● WORK INSTRUCTIONS: Each line of the entries, from the first to the line containing "def State.heldMoves (s", is to be transcribed exactly as it stands; include no other lines.

Records from a dataset
- Opening Delimiter -

/-- A program image (R255): its instruction count, hold entries and instructions; whether it is poisoned. -/
def State.hlcImage (s : State) (a ninstr : Nat) : Nat × List (Nat × Nat) × List Word × Bool × State :=
  let (h, p, s) := s.read a 8
  let w := leNat h
  let nh := bits w 19 16
  let (hb, q, s) := s.read (a + 64) (16 * nh)
  let (ib, r, s) := s.read (a + 64 + 64 * cdiv nh 4) (8 * ninstr)
  (bits w 8 0, (List.range nh).map fun i => (bits (wordAt hb (2 * i)) 47 0, bits (wordAt hb (2 * i + 1)) 47 0),
    (List.range ninstr).map fun i => BitVec.ofNat 64 (wordAt ib i), p || q || r, s)

/-- An object overlaps a held range (R255). -/
def Obj.overlaps (o : Obj) (r : Nat × Nat) : Bool := r.2 != 0 && decide (o.base < r.1 + r.2) && decide (r.1 < o.base + o.size)

/-- Objects that a job's ranges hold are in a move (R223). -/
def State.heldMoves (s : State) (holds : List (Nat × Nat)) : Bool :=
  s.objects.any fun o => holds.any o.overlaps && s.moves.any fun m => m.started && m.page.isNone && m.obj == o.id

/-- An object is held by a running helictite job: Flowstone starts no move of it (R223, R255). -/
def State.jobHolds (s : State) (o : Obj) : Bool := s.hlcJobs.any fun j => j.holds.any o.overlaps

/-- A target at the start of a job (R224). -/
def Hel.start (h : Hel) (n id : Nat) (prog : List Word) (args : List Word) : Hel :=
  let keep := id != 0 && id == h.progId
  let xs := fun (i : Nat) => if i = 1 then BitVec.ofNat 64 (n % 96) else if i = 2 then BitVec.ofNat 64 (n / 96)
    else if 3 ≤ i ∧ i ≤ 6 then args.getD (i - 3) 0 else 0
  { h with
    pc := 0, running := true, ended := none, flags := Flags.none, xrecvAt := none, progId := id
    prog := if keep then h.prog else prog.zipIdx.foldl (fun m (w, i) => mapSet 0 m i w) h.prog
    xregs := ⟨⟨(List.range 16).map xs⟩, by simp⟩, hregs := Vector.replicate 16 (Vector.replicate 16 0) }

/-- A job ends (R224): STATUS and FLAGS are written, an internal job reports to its submitter, DONE_SIG is posted. -/
def State.endHlcJob (s : State) (j : HlcJob) (status : Nat) (f : Flags) : State :=
  let s : State := { s with hlcJobs := s.hlcJobs.filter (·.job != j.job) }
  let s := if status = 3 then
      s.logErr { sev := 2, kind := 4, source := 5, addr := j.poisonAt, obj := s.objAt j.poisonAt, job := j.job
                 unit := (j.fault.map (·.1)).getD 0, detail := status }
    else s
  let s := match j.fault with
    | some (n, e) => s.puts
        [(Reg.HLC_FAULT_JOB, j.job), (Reg.HLC_FAULT_INDEX, n), (Reg.HLC_FAULT_PC, e.pc), (Reg.HLC_FAULT_STATUS, status)]
    | none => s
  let s := (s.count Reg.HLC_PROGRESS_DONE 1).put Reg.HLC_PROGRESS_LAST_STATUS status
  let lo := s.heldSeq
  match j.recAddr with
  | some a =>
    let s := s.writeLogged 5 (a + 6)
      [BitVec.ofNat 8 (b2n f.invalid + 2 * b2n f.overflow + 4 * b2n f.flush), BitVec.ofNat 8 status]
    s.endWork (s.heldSince lo) (.post j.doneSig) (s.postSig j.doneSig false 1)
  | none => { s with hlcDone := mapInsert s.hlcDone j.token status }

- Closing Delimiter -

● OUTPUT BELOW:
/-- A program image (R255): its instruction count, hold entries and instructions; whether it is poisoned. -/
def State.hlcImage (s : State) (a ninstr : Nat) : Nat × List (Nat × Nat) × List Word × Bool × State :=
  let (h, p, s) := s.read a 8
  let w := leNat h
  let nh := bits w 19 16
  let (hb, q, s) := s.read (a + 64) (16 * nh)
  let (ib, r, s) := s.read (a + 64 + 64 * cdiv nh 4) (8 * ninstr)
  (bits w 8 0, (List.range nh).map fun i => (bits (wordAt hb (2 * i)) 47 0, bits (wordAt hb (2 * i + 1)) 47 0),
    (List.range ninstr).map fun i => BitVec.ofNat 64 (wordAt ib i), p || q || r, s)

/-- An object overlaps a held range (R255). -/
def Obj.overlaps (o : Obj) (r : Nat × Nat) : Bool := r.2 != 0 && decide (o.base < r.1 + r.2) && decide (r.1 < o.base + o.size)

/-- Objects that a job's ranges hold are in a move (R223). -/
def State.heldMoves (s : State) (holds : List (Nat × Nat)) : Bool :=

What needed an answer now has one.